-- ==== Sys2Proof/Machine/L1.lean ====
section
/-! DEFINITION. A core's L1 (R212, R213) and what releases and acquires do to the caches (R225, R300, R302). -/

namespace Sys2Proof.Machine

open Sys2Proof

def l1Of (s : State) (c k : Nat) : CWord := spGet CWord.none (coreOf s c).l1 k
def setL1 (s : State) (c k : Nat) (w : CWord) : State :=
  updCore s c (fun x => { x with l1 := spSet CWord.none x.l1 k w })

/-- The partition on whose behalf a core's L1 writes. -/
def l1Part (s : State) (c : Nat) : Nat := (corePart s c).getD (coreChip c * 16)

/-- The partition whose memory an address lies in: the given one, or the one that owns it on another chip. -/
def ownerPart (s : State) (p pa : Nat) : Nat :=
  if paChip pa = p / 16 then p
  else
    let d := paChip pa
    match (List.range 16).find? (fun n => owns s (d * 16 + n) pa) with
    | some n => d * 16 + n
    | none => p

/-- A request of partition p that a peer's home refused: both service cores are told (R366). A home that does not answer at all is no
refusal. -/
def tellRefused (s : State) (p pa : Nat) : State :=
  if paChip pa ≠ p / 16 ∧ homeAnswers s (p / 16) pa then
    let r := Report.refused (p / 16) (p % 16) pa
    let s := tellSvc s p r
    if ownerPart s p pa = p then s else tellSvc s (ownerPart s p pa) r
  else s

/-- A write of partition p that its home does not take is dropped, and reported (R222, R366). -/
def tellDropped (s : State) (p pa : Nat) : State := tellRefused (tellSvc s p (.dropped pa)) p pa

/-- Write a word's dirty bytes back to its home under their mask (R212). It stays valid and clean, unless the home's word is marked
poisoned: then it is read there again (R390). A home that does not take the write drops it, and the service core is told (R222,
R366). -/
def l1Clean (s : State) (c k : Nat) : State :=
  let w := l1Of s c k
  if w.dirty = 0 ∧ w.tagDirty = false then s
  else
    let s := setL1 s c k { w with dirty := 0, tagDirty := false, bad := false }
    if served s (l1Part s c) k w.tagDirty then
      let s := homeWrite s k w.data w.dirty (if w.tagDirty then some w.tag else none) w.bad (some c)
      if homeMarked s k then setL1 s c k CWord.none else s
    else tellDropped s (l1Part s c) (k * 8)

/-- Word numbers that a core's L1 holds. -/
def l1Keys (s : State) (c : Nat) : List Nat := spKeys (coreOf s c).l1

/-- Write every dirty byte of a core's L1 back (R213). -/
def l1CleanAll (s : State) (c : Nat) : State := (l1Keys s c).foldl (fun s k => l1Clean s c k) s

/-- Drop the clean bytes of a word. -/
def l1DropClean (s : State) (c k : Nat) : State :=
  let w := l1Of s c k
  setL1 s c k (if w.dirty = 0 ∧ w.tagDirty = false then CWord.none else { w with valid := w.dirty })

/-- Invalidate the clean contents of a core's L1 (R213; log entry 10: byte by byte). -/
def l1Invalidate (s : State) (c : Nat) : State := (l1Keys s c).foldl (fun s k => l1DropClean s c k) s

/-- Write back and drop the words of one line. -/
def l1Evict (s : State) (c line : Nat) : State :=
  (lineWords line).foldl (fun s k => if l1Of s c k = CWord.none then s else setL1 (l1Clean s c k) c k CWord.none) s

/-- The lines a set of a core's L1 holds: 64 sets indexed by address bits [13:8] (R212). -/
def l1Lines (s : State) (c set : Nat) : List Nat :=
  (((l1Keys s c).map (fun k => k / 32)).filter (fun l => decide (l % 64 = set))).eraseDups

/-- Room for a line in its set of eight ways: a free choice names the line that leaves (log entry 9). -/
def l1Room (s : State) (c line : Nat) : State :=
  let ls := l1Lines s c (line % 64)
  if ls.contains line ∨ ls.length < 8 then s
  else
    let (n, s) := takeFree s
    match ls[n % ls.length]? with
    | some v => l1Evict s c v
    | none => s

/-- What a read of memory brings. -/
inductive Rd
  | ok (v : WV)
  | lost
deriving DecidableEq, Repr

/-- Fill one word of a core's L1 from its home, under the bytes written and not yet written back (R212); clean bytes are the home's,
so that a word is never made of two different times (R296). -/
def l1FillWord (s : State) (c k : Nat) : State :=
  let w := l1Of s c k
  if w.valid = 0xFF then s
  else
    let (s, r) := homeRead s k
    setL1 s c k { data := mergeBytes r.data w.data w.dirty, valid := 0xFF, dirty := w.dirty,
                  tag := if w.tagDirty then w.tag else r.tag, tagDirty := w.tagDirty, bad := r.bad || w.bad }

/-- Read word k through a core's L1: bytes the L1 lacks fill the sector (R212). A poisoned word is reported and not
kept, so that it is read again at its home (R390). A refused read reaches both service cores (R366). -/
def l1Read (s : State) (c p k : Nat) (mask : BitVec 8) (t : Bool) : State × Rd :=
  let w := l1Of s c k
  if w.valid &&& mask = mask ∧ w ≠ CWord.none then
    (s, .ok { data := w.data, tag := if t then w.tag else .int, bad := w.bad })
  else if served s p k t then
    let s := l1Room s c (k / 32)
    let s := (sectorWords k).foldl (fun s k => l1FillWord s c k) s
    let w := l1Of s c k
    let s := if w.bad ∧ w.dirty = 0 then setL1 s c k CWord.none else s
    (s, .ok { data := w.data, tag := if t then w.tag else .int, bad := w.bad })
  else (tellRefused s p (k * 8), .lost)

/-- A store's bytes enter a core's L1 (R212), with the word's tag in a tagged region; reservations of the core's own
warps on the granule are lost (R161, R303). -/
def l1Write (s : State) (c k : Nat) (data : Word) (mask : BitVec 8) (t : Option Tag) : State :=
  let s := l1Room s c (k / 32)
  let w := l1Of s c k
  let s := setL1 s c k
    { data := mergeBytes w.data data mask, valid := w.valid ||| mask, dirty := w.dirty ||| mask,
      tag := t.getD w.tag, tagDirty := w.tagDirty || t.isSome,
      bad := w.bad && decide (w.dirty ||| mask ≠ 0xFF) }
  { s with warps := spMap Warp.none (fun _ x =>
      if x.core = c ∧ x.lanes.any (fun e => decide (e.2.resv = some k)) then
        { x with lanes := spMap Lane.none (fun _ y => if y.resv = some k then { y with resv := none } else y) x.lanes }
      else x) s.warps }

/-! ## Releases and acquires (R213, R225, R300) -/

/-- Position of a scope in the order of R5. -/
def scopeNum : Scope → Nat
  | .warp => 0
  | .core => 1
  | .cluster => 2
  | .die => 3
  | .package => 4
  | .fabric => 5
  | .system => 6

/-- Write the dirty L2 bytes of host and CXL lines to their memory (R300, scope system): of every chip's, since a releaser carries the
writes that it has observed as far as its own. -/
def l2CleanSystem (s : State) : State :=
  (spKeys s.l2).foldl (fun s k =>
    match regionOf s (k * 8) with
    | .host | .cxl _ => l2Clean s k
    | _ => s) s

/-- Drop the clean L2 copies of host and CXL lines, byte by byte, in the slices of every chip (R300, scope system). -/
def l2DropSystem (s : State) : State :=
  (spKeys s.l2).foldl (fun s k =>
    match regionOf s (k * 8) with
    | .host | .cxl _ =>
      let w := l2Of s k
      if w.dirty = 0 ∧ w.tagDirty = false then setL2 s k CWord.none
      else setL2 s k { w with valid := w.dirty }
    | _ => s) s

/-- The work before a release at a scope completes (R300). Writes are performed at their homes when they are written
back, so no bridge or link holds one. -/
def release (s : State) (c : Nat) (sc : Scope) : State :=
  let s := if 2 ≤ scopeNum sc then l1CleanAll s c else s
  if sc = .system then l2CleanSystem s else s

/-- Drop the clean copies of lines homed on other chips in every L1 of a chip (R300, scope fabric). -/
def dropRemote (s : State) (chip : Nat) : State :=
  (spKeys s.cores).foldl (fun s c =>
    if coreChip c = chip then
      (l1Keys s c).foldl (fun s k => if paChip (k * 8) = chip then s else l1DropClean s c k) s
    else s) s

/-- The header words that a core keeps and that could be stale: those that are not final (R214, R297). -/
def dropStaleHeaders (s : State) (c : Nat) : State :=
  updCore s c (fun x => { x with hdrp := x.hdrp.filter (fun e => decide ((e.2.map (·.1.tag)) = some .fwd)) })

/-- The header entry of word k goes, if it is not final: the word has been written since (R214, R223, R297). -/
def dropHeaderAt (s : State) (c k : Nat) : State :=
  if (coreOf s c).hdrp.any (fun e => decide (e.2.map (·.2) = some k)) then
    updCore s c (fun x => { x with hdrp := x.hdrp.filter (fun e =>
      decide (e.2.map (·.2) ≠ some k) || decide ((e.2.map (·.1.tag)) = some .fwd)) })
  else s

/-- The work of an acquire at a scope before any later access performs (R300): kept header words that could be stale go as the clean
sectors do (R297). -/
def acquire (s : State) (c : Nat) (sc : Scope) : State :=
  let s := if 2 ≤ scopeNum sc then dropStaleHeaders (l1Invalidate s c) c else s
  let s := if 5 ≤ scopeNum sc then dropRemote s (coreChip c) else s
  if sc = .system then l2DropSystem s else s

/-- A core promotes its core-scope releases: it writes back its L1 as a release at the scope (R302). -/
def promote (s : State) (c : Nat) (sc : Scope) : State :=
  release s c (if scopeNum sc < 2 then .cluster else sc)

/-- A releaser note reaches the home of a line: another core in the field promotes first (R302). -/
def releaserNote (s : State) (c line : Nat) : State :=
  let f := spGet 0 s.releaser line
  let s := if f ≠ 0 ∧ f ≠ c + 1 then promote s (f - 1) .system else s
  { s with releaser := spSet 0 s.releaser line (c + 1) }

/-- An acquire read with RACQ reaches the home of a line: the core named in the field promotes first (R302). -/
def racqAt (s : State) (c line : Nat) (sc : Scope) : State :=
  let f := spGet 0 s.releaser line
  if f ≠ 0 ∧ f ≠ c + 1 then
    let s := promote s (f - 1) sc
    { s with releaser := spSet 0 s.releaser line 0 }
  else s

/-- The cores of the instance of a scope at core c (R5, R295). -/
def scopeCores (c : Nat) (sc : Scope) (d : Nat) : Bool :=
  match sc with
  | .warp | .core => decide (d = c)
  | .cluster => !isService d && !isService c && decide (coreCluster d = coreCluster c)
  | .die => decide (coreChip d = coreChip c) && decide (coreDie d = coreDie c)
  | .package => decide (coreChip d = coreChip c)
  | .fabric | .system => true

/-- A fence with RACQ: every core within the scope writes back its dirty L1 bytes (R227). -/
def fenceRacq (s : State) (c : Nat) (sc : Scope) : State :=
  (spKeys s.cores).foldl (fun s d => if scopeCores c sc d then l1CleanAll s d else s) s

end Sys2Proof.Machine
end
★ ★ ★ ★ ★
Retype exactly the span of lines from the one with "the core's own" through the one with "bad := w.bad &&"; include both ends and omit the rest of the material.

/-- A store's bytes enter a core's L1 (R212), with the word's tag in a tagged region; reservations of the core's own
warps on the granule are lost (R161, R303). -/
def l1Write (s : State) (c k : Nat) (data : Word) (mask : BitVec 8) (t : Option Tag) : State :=
  let s := l1Room s c (k / 32)
  let w := l1Of s c k
  let s := setL1 s c k
    { data := mergeBytes w.data data mask, valid := w.valid ||| mask, dirty := w.dirty ||| mask,
      tag := t.getD w.tag, tagDirty := w.tagDirty || t.isSome,
      bad := w.bad && decide (w.dirty ||| mask ≠ 0xFF) }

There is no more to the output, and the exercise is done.